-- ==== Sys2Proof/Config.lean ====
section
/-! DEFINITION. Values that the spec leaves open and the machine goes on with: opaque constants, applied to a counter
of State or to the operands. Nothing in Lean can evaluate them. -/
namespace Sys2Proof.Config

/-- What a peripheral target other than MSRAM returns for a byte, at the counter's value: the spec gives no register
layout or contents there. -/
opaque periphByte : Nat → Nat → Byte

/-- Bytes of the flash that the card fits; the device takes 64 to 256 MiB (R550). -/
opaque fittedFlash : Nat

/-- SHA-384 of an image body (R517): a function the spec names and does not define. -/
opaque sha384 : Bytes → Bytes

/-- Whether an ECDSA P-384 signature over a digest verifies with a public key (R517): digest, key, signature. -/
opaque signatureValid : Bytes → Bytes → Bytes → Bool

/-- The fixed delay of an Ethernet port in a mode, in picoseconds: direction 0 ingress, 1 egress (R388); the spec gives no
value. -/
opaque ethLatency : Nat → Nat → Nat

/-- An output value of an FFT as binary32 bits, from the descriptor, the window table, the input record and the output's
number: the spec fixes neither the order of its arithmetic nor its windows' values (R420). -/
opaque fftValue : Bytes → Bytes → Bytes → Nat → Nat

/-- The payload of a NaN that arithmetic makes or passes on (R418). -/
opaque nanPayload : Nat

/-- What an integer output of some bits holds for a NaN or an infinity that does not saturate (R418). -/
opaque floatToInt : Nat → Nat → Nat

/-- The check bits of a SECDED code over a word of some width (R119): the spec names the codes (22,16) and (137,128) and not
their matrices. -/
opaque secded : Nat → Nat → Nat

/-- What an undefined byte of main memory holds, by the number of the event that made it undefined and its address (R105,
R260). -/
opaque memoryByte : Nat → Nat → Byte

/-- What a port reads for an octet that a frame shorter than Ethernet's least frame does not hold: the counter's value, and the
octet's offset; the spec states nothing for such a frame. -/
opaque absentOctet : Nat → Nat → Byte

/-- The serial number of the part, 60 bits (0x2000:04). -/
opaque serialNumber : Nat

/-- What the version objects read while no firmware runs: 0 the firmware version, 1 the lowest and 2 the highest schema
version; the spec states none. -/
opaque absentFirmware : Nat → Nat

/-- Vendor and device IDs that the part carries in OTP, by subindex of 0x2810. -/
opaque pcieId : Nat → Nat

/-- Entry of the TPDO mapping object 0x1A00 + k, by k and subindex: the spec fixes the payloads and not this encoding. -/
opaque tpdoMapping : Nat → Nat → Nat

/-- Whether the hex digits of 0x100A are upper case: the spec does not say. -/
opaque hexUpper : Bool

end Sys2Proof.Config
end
++++
→ Activity
Going back over the entries above, copy word for word every line from the one that has "not define. -/" on through the one that has "opaque absentFirmware : Nat → Nat".

→ Output
/-- SHA-384 of an image body (R517): a function the spec names and does not define. -/
opaque sha384 : Bytes → Bytes

/-- Whether an ECDSA P-384 signature over a digest verifies with a public key (R517): digest, key, signature. -/
opaque signatureValid : Bytes → Bytes → Bytes → Bool

/-- The fixed delay of an Ethernet port in a mode, in picoseconds: direction 0 ingress, 1 egress (R388); the spec gives no
value. -/
opaque ethLatency : Nat → Nat → Nat

/-- An output value of an FFT as binary32 bits, from the descriptor, the window table, the input record and the output's
number: the spec fixes neither the order of its arithmetic nor its windows' values (R420). -/
opaque fftValue : Bytes → Bytes → Bytes → Nat → Nat

/-- The payload of a NaN that arithmetic makes or passes on (R418). -/
opaque nanPayload : Nat

/-- What an integer output of some bits holds for a NaN or an infinity that does not saturate (R418). -/
opaque floatToInt : Nat → Nat → Nat

/-- The check bits of a SECDED code over a word of some width (R119): the spec names the codes (22,16) and (137,128) and not
their matrices. -/
opaque secded : Nat → Nat → Nat

/-- What an undefined byte of main memory holds, by the number of the event that made it undefined and its address (R105,
R260). -/
opaque memoryByte : Nat → Nat → Byte

/-- What a port reads for an octet that a frame shorter than Ethernet's least frame does not hold: the counter's value, and the
octet's offset; the spec states nothing for such a frame. -/
opaque absentOctet : Nat → Nat → Byte

/-- The serial number of the part, 60 bits (0x2000:04). -/
opaque serialNumber : Nat

/-- What the version objects read while no firmware runs: 0 the firmware version, 1 the lowest and 2 the highest schema
version; the spec states none. -/
opaque absentFirmware : Nat → Nat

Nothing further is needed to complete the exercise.